/-- An `rx` step makes the phase DONE at the last byte of the read, and keeps it before (R101). -/
theorem rxStep_ph {s t : State} {b : Byte} (h : rxStep b s = .next t) :
    t.status.ph = if s.pos.toNat + 1 = s.streamLen then .done else s.status.ph := by
  obtain ⟨-, u, hu, rfl⟩ := rxStep_eq_next h
  have hlen : u.streamLen = s.streamLen := by rw [consumeByte_frame hu]; rfl
  rw [State.withRsp_status, advance_eq, State.withStatus_status, hlen, apply_ite StatusReg.ph, doneStatus_ph,
    consumeByte_ph hu]

/-- A command makes the phase ACTIVE where it is an accepted RDSTART, and keeps it otherwise (R95, R108). -/
theorem runCommand_ph {w : CmdWord} {s t : State} (h : runCommand w s = .next t) :
    if opField w = 0x8 ∧ t.rsp = some ⟨.ok, 0⟩ then s.status.ph ≠ .active ∧ t.status.ph = .active
    else t.status.ph = s.status.ph := by
  rcases runCommand_eq_next h with ⟨r, -, hne, rfl⟩ | ⟨hop, v, rfl⟩ | ⟨hop, wsel, c, a, b, -, hacc⟩
  · rw [if_neg fun ⟨h8, hr⟩ => hne h8 (congrArg Response.status (Option.some.inj hr))]
    rfl
  · rcases hop with hop | hop <;> simp [hop]
  · simp [hop, hacc.arms, hacc.notActive]

/-- Settles O37, by the kind of the step. -/
theorem phaseTransitionsAreTheTable : Obligations.PhaseTransitionsAreTheTable := by
  unfold Obligations.PhaseTransitionsAreTheTable
  intro s t h
  obtain ⟨k, ws, bs, cs, hk, hstep⟩ := step_eq_next h
  rw [hk]
  cases k with
  | cmd w => exact runCommand_ph (s := s.withPorts ws bs cs) hstep
  | rx b =>
    obtain ⟨hph, hrx⟩ := hstep
    exact ⟨hph, by simpa [hph] using rxStep_ph hrx⟩
  | rxFail k => exact (show t = _ from hstep) ▸ rxFailStep_ph k (s.withPorts ws bs cs)
  | reset => simp [show t = _ from hstep]
  | idle => simp [show t = _ from hstep]

end Sys2Proof.Machine

/-! SUPPORT. Refusals are precise (60_exceptions.md R120). -/

namespace Sys2Proof.Machine

/-- Settles O29, by what a command word can do: where it writes CSACC or arms the reader it answers OK, and where it
changes the response output alone a result comes with status OK only. -/
theorem refusedCommandsChangeNothing : Obligations.RefusedCommandsChangeNothing := by
  unfold Obligations.RefusedCommandsChangeNothing
  intro w s t r h hrsp hne
  rcases runCommand_eq_next h with ⟨r', hr', -, rfl⟩ | ⟨-, v, rfl⟩ | ⟨-, wsel, c, a, b, -, hacc⟩
  · obtain rfl : r' = r := Option.some.inj hrsp
    exact ⟨hr'.resolve_left hne, rfl⟩
  · obtain rfl : ⟨.ok, 0⟩ = r := Option.some.inj hrsp
    exact absurd rfl hne
  · rw [hacc.arms] at hrsp
    obtain rfl : ⟨.ok, 0⟩ = r := Option.some.inj hrsp
    exact absurd rfl hne

end Sys2Proof.Machine

/-! SUPPORT. Reset (70_reset_and_hazards.md R140, R141): a cycle with `rst` gives a `reset` step whatever else it holds,
and what STATUS and the outputs are after one. -/

namespace Sys2Proof.Machine

/-! ### The step of a cycle with `rst` -/

/-- Reset is the next step of its cycle, whatever the host and the transport present in it (R141). -/
theorem nextStep_of_rst {s : State} {c : Cycle} {cs : List Cycle} (hc : s.cycles = c :: cs) (hr : c.rst = true) :
    nextStep s = (.reset, s.withPorts (if c.cmdValid then s.cmds.tail else s.cmds) s.stream cs) := by
  simp only [nextStep, hc, nextOfCycle, hr, if_true]

theorem step_of_rst {s : State} {c : Cycle} {cs : List Cycle} (hc : s.cycles = c :: cs) (hr : c.rst = true) :
    step s = .next (resetStep (s.withPorts (if c.cmdValid then s.cmds.tail else s.cmds) s.stream cs)) := by
  simp only [step, nextStep_of_rst hc hr]

/-! ### STATUS and the outputs after a reset step -/

/-- The fields `resetStep_status` gives make up the word 0 (R25). -/
@[simp] theorem statusWord_reset : statusWord ⟨.idle, .noError, false, false⟩ = 0 := by decide

@[simp] theorem rdPh_resetStep (s : State) : rdPh (resetStep s) = 0 := rfl

@[simp] theorem rxReady_resetStep (s : State) : rxReady (resetStep s) = false := rfl

@[simp] theorem rspValid_resetStep (s : State) : rspValid (resetStep s) = false := rfl

/-- Settles O10: the cycle's step is `reset`, and R140's table is what `resetStep` leaves in each element. -/
theorem resetLeavesTheResetTable : Obligations.ResetLeavesTheResetTable := by
  unfold Obligations.ResetLeavesTheResetTable
  intro s c cs hc hr
  refine ⟨_, step_of_rst hc hr, ?_⟩
  simp [cmdReady]

end Sys2Proof.Machine

/-! SUPPORT. The encoder against the decoder (30_encoding.md R55 to R59), and the statements of the family 'other' about
command words. -/

namespace Sys2Proof

/-- Decoding the encoder's word of a well-formed operation: the word's fields, operation by operation, are what the
decoder's row of that operation reads (R56, R58, R59). -/
theorem decode_encode {i : Instr} (h : i.WellFormed) : decode (encode i) = .ok i :=
  decode_eq_ok_iff.mpr ⟨h, by cases i <;> simp [encode]⟩

/-- Settles O1: `decode_encode`. -/
theorem decodeOfEncodeIsTheInstruction : Obligations.DecodeOfEncodeIsTheInstruction := by
  unfold Obligations.DecodeOfEncodeIsTheInstruction
  exact fun _ h => decode_encode h

/-- Settles O4: each of the words is the encoder's, of an operation with a legal width select. -/
theorem specWordsDecode : Obligations.SpecWordsDecode := by
  unfold Obligations.SpecWordsDecode
  exact ⟨decode_encode (i := .enc 1 5432) rfl, decode_encode (i := .dec 1 0x314468) rfl, decode_encode (i := .csclr) rfl,
    decode_encode (i := .csadd 0x30) rfl, decode_encode (i := .csget) rfl, decode_encode (i := .csvfy 0x50) rfl,
    decode_encode (i := .classify 0x4D 0x44) rfl, decode_encode (i := .rdstart 1 1 44 725) rfl,
    decode_encode (i := .rdreg 10) rfl, decode_encode (i := .rdsamp 21) rfl, decode_encode (i := .rdraw 110) rfl,
    decode_encode (i := .rdflt 2) rfl⟩

end Sys2Proof

/-! SUPPORT. The laws of the value codec (40_value_codec.md R72): `enc` and `dec` by their last character, the group of a
character inside the alphabet, and what `unpack` makes of a packed field. -/

namespace Sys2Proof.Machine

/-! ### The character of a group -/

/-- The character that stands for a group (R70). -/
def charOf (g : Nat) : Byte := BitVec.ofNat 8 (g + 0x30)

theorem toNat_charOf {g : Nat} (h : g < 64) : (charOf g).toNat = g + 0x30 := by
  simp only [charOf, BitVec.toNat_ofNat]
  omega

/-- The bytes of the alphabet (R63). -/
def InAlphabet (c : Byte) : Prop := 0x30 ≤ c.toNat ∧ c.toNat ≤ 0x6F

theorem inAlphabet_iff {cs : List Byte} : inAlphabet cs = true ↔ ∀ c ∈ cs, InAlphabet c := by
  simp [inAlphabet, InAlphabet]

theorem inAlphabet_charOf {g : Nat} (h : g < 64) : InAlphabet (charOf g) := by
  simp only [InAlphabet, toNat_charOf h]
  omega

/-- A group is below 64 (R71). -/
theorem group_lt (c : Byte) : (group c).toNat < 64 := (group c).isLt

/-- The group of a group's character is the group (R72 law 1 for one character). -/
theorem toNat_group_charOf {g : Nat} (h : g < 64) : (group (charOf g)).toNat = g := by
  rw [toNat_group, toNat_charOf h]
  omega

/-- Inside the alphabet the group is the byte less the offset (R71). -/
theorem toNat_group_of_inAlphabet {c : Byte} (h : InAlphabet c) : (group c).toNat + 0x30 = c.toNat := by
  obtain ⟨hlo, hhi⟩ := h
  rw [toNat_group]
  omega

/-- Inside the alphabet a byte is its group's character (R72 law 2 for one character). -/
theorem charOf_group {c : Byte} (h : InAlphabet c) : charOf (group c).toNat = c :=
  BitVec.eq_of_toNat_eq (by rw [toNat_charOf (group_lt c), toNat_group_of_inAlphabet h])

/-- A byte has the group of the byte inside the alphabet that differs from it by a multiple of 64 (R72 law 4). -/
theorem group_charOf_group (x : Byte) : group (charOf ((x.toNat + 256 - 0x30) % 64)) = group x := by
  apply BitVec.eq_of_toNat_eq
  rw [toNat_group_charOf (by omega), toNat_group]
  omega

/-! ### `enc` and `dec` by their last and their first character -/

@[simp] theorem enc_zero (v : Nat) : enc v 0 = [] := rfl

@[simp] theorem dec_nil : dec [] = 0 := rfl

/-- The last character of a field carries the lowest group, the others encode what is above it (R70). -/
theorem enc_succ (v w : Nat) : enc v (w + 1) = enc (v / 64) w ++ [charOf (v % 64)] := by
  rw [← List.reverse_inj, List.reverse_concat, reverse_enc, reverse_enc, List.range_succ_eq_map]
  simp [charOf, Nat.div_div_eq_div_mul, pow_succ']

/-- Fields with the same groups have the same value (R71). -/
theorem dec_congr {cs ds : List Byte} (h : cs.map group = ds.map group) : dec cs = dec ds := by
  rw [dec_eq_ofDigits, dec_eq_ofDigits, List.map_reverse, h, ← List.map_reverse]

/-- The first character of a field carries the highest group (R71). -/
theorem dec_cons (c : Byte) (cs : List Byte) : dec (c :: cs) = (group c).toNat * 64 ^ cs.length + dec cs := by
  simp only [dec_eq_ofDigits, List.reverse_cons, List.map_append, List.map_cons, List.map_nil, Nat.ofDigits_append,
    Nat.ofDigits_singleton, List.length_map, List.length_reverse]
  rw [Nat.add_comm, Nat.mul_comm]

/-! ### The laws -/

/-- R72 law 1: the value comes back from its encoding. -/
theorem dec_enc {v w : Nat} (h : v < 64 ^ w) : dec (enc v w) = v := by
  induction w generalizing v with
  | zero => simp only [pow_zero, Nat.lt_one_iff] at h; simp [h]
  | succ w ih =>
    have hv : v / 64 < 64 ^ w := Nat.div_lt_of_lt_mul (by rwa [← pow_succ'])
    rw [enc_succ, dec_concat, ih hv, toNat_group_charOf (Nat.mod_lt v (by decide))]
    omega

/-- R72 law 2: inside the alphabet, the field comes back from its value. -/
theorem enc_dec {cs : List Byte} (h : ∀ c ∈ cs, InAlphabet c) : enc (dec cs) cs.length = cs := by
  induction cs using List.reverseRecOn with
  | nil => rfl
  | append_singleton cs c ih =>
    have hg := group_lt c
    have hdiv : (dec cs * 64 + (group c).toNat) / 64 = dec cs := by omega
    have hmod : (dec cs * 64 + (group c).toNat) % 64 = (group c).toNat := by omega
    rw [List.length_append, List.length_singleton, enc_succ, dec_concat, hdiv, hmod,
      ih fun d hd => h d (List.mem_append_left _ hd), charOf_group (h c (by simp))]

/-- R72 law 3: `enc` answers characters of the alphabet. -/
theorem inAlphabet_of_mem_enc {v w : Nat} : ∀ c ∈ enc v w, InAlphabet c := by
  induction w generalizing v with
  | zero => simp
  | succ w ih =>
    intro c hc
    rw [enc_succ, List.mem_append, List.mem_singleton] at hc
    rcases hc with hc | rfl
    · exact ih c hc
    · exact inAlphabet_charOf (Nat.mod_lt v (by decide))

/-- Two-digit numbers to any base are ordered by the higher digit first. -/
theorem mul_add_lt_mul_add_iff {a b x y n : Nat} (hx : x < n) (hy : y < n) :
    a * n + x < b * n + y ↔ a < b ∨ a = b ∧ x < y := by
  rcases Nat.lt_trichotomy a b with h | rfl | h
  · have hmul : (a + 1) * n ≤ b * n := Nat.mul_le_mul_right n h
    simp only [h, true_or, iff_true]
    linarith
  · simp
  · have hmul : (b + 1) * n ≤ a * n := Nat.mul_le_mul_right n h
    simp only [h.not_gt, h.ne', false_and, or_self, iff_false, not_lt]
    linarith

/-- R72 law 6: inside the alphabet, fields of one length are ordered as their values. -/
theorem dec_lt_dec_iff {cs ds : List Byte} (hlen : cs.length = ds.length) (hcs : ∀ c ∈ cs, InAlphabet c)
    (hds : ∀ d ∈ ds, InAlphabet d) : dec cs < dec ds ↔ cs.map BitVec.toNat < ds.map BitVec.toNat := by
  induction cs generalizing ds with
  | nil => obtain rfl := List.length_eq_zero_iff.mp hlen.symm; simp
  | cons c cs ih =>
    match ds, hlen with
    | d :: ds, hlen =>
      have hlen : cs.length = ds.length := Nat.succ.inj hlen
      obtain ⟨hc, hcs⟩ := List.forall_mem_cons.mp hcs
      obtain ⟨hd, hds⟩ := List.forall_mem_cons.mp hds
      rw [dec_cons, dec_cons, hlen, mul_add_lt_mul_add_iff (hlen ▸ dec_lt cs) (dec_lt ds), ih hlen hcs hds,
        List.map_cons, List.map_cons, List.cons_lt_cons_iff, ← toNat_group_of_inAlphabet hc,
        ← toNat_group_of_inAlphabet hd, Nat.add_lt_add_iff_right, Nat.add_right_cancel_iff]

/-- Settles O15, law by law. -/
theorem codecLaws : Obligations.CodecLaws := by
  unfold Obligations.CodecLaws
  simp only [inAlphabet_iff]
  refine ⟨fun _ _ _ hv => dec_enc hv, fun _ _ => enc_dec, fun _ _ _ _ => inAlphabet_of_mem_enc, fun cs ds x => ?_,
    fun cs c => ?_, fun _ _ => dec_lt_dec_iff⟩
  · have hx := group_charOf_group x
    rw [charOf, Nat.add_comm] at hx
    exact dec_congr (by simp only [List.map_append, List.map_cons, List.map_nil, hx])
  · rw [dec_concat, toNat_group]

---+---

▶ **Work required**:
Would you output, unchanged, each line from the start of the records to the line that holds "have hlen : u.streamLen", both included and nothing else?

▶ **Answer to this problem**:
/-- An `rx` step makes the phase DONE at the last byte of the read, and keeps it before (R101). -/
theorem rxStep_ph {s t : State} {b : Byte} (h : rxStep b s = .next t) :
    t.status.ph = if s.pos.toNat + 1 = s.streamLen then .done else s.status.ph := by
  obtain ⟨-, u, hu, rfl⟩ := rxStep_eq_next h
  have hlen : u.streamLen = s.streamLen := by rw [consumeByte_frame hu]; rfl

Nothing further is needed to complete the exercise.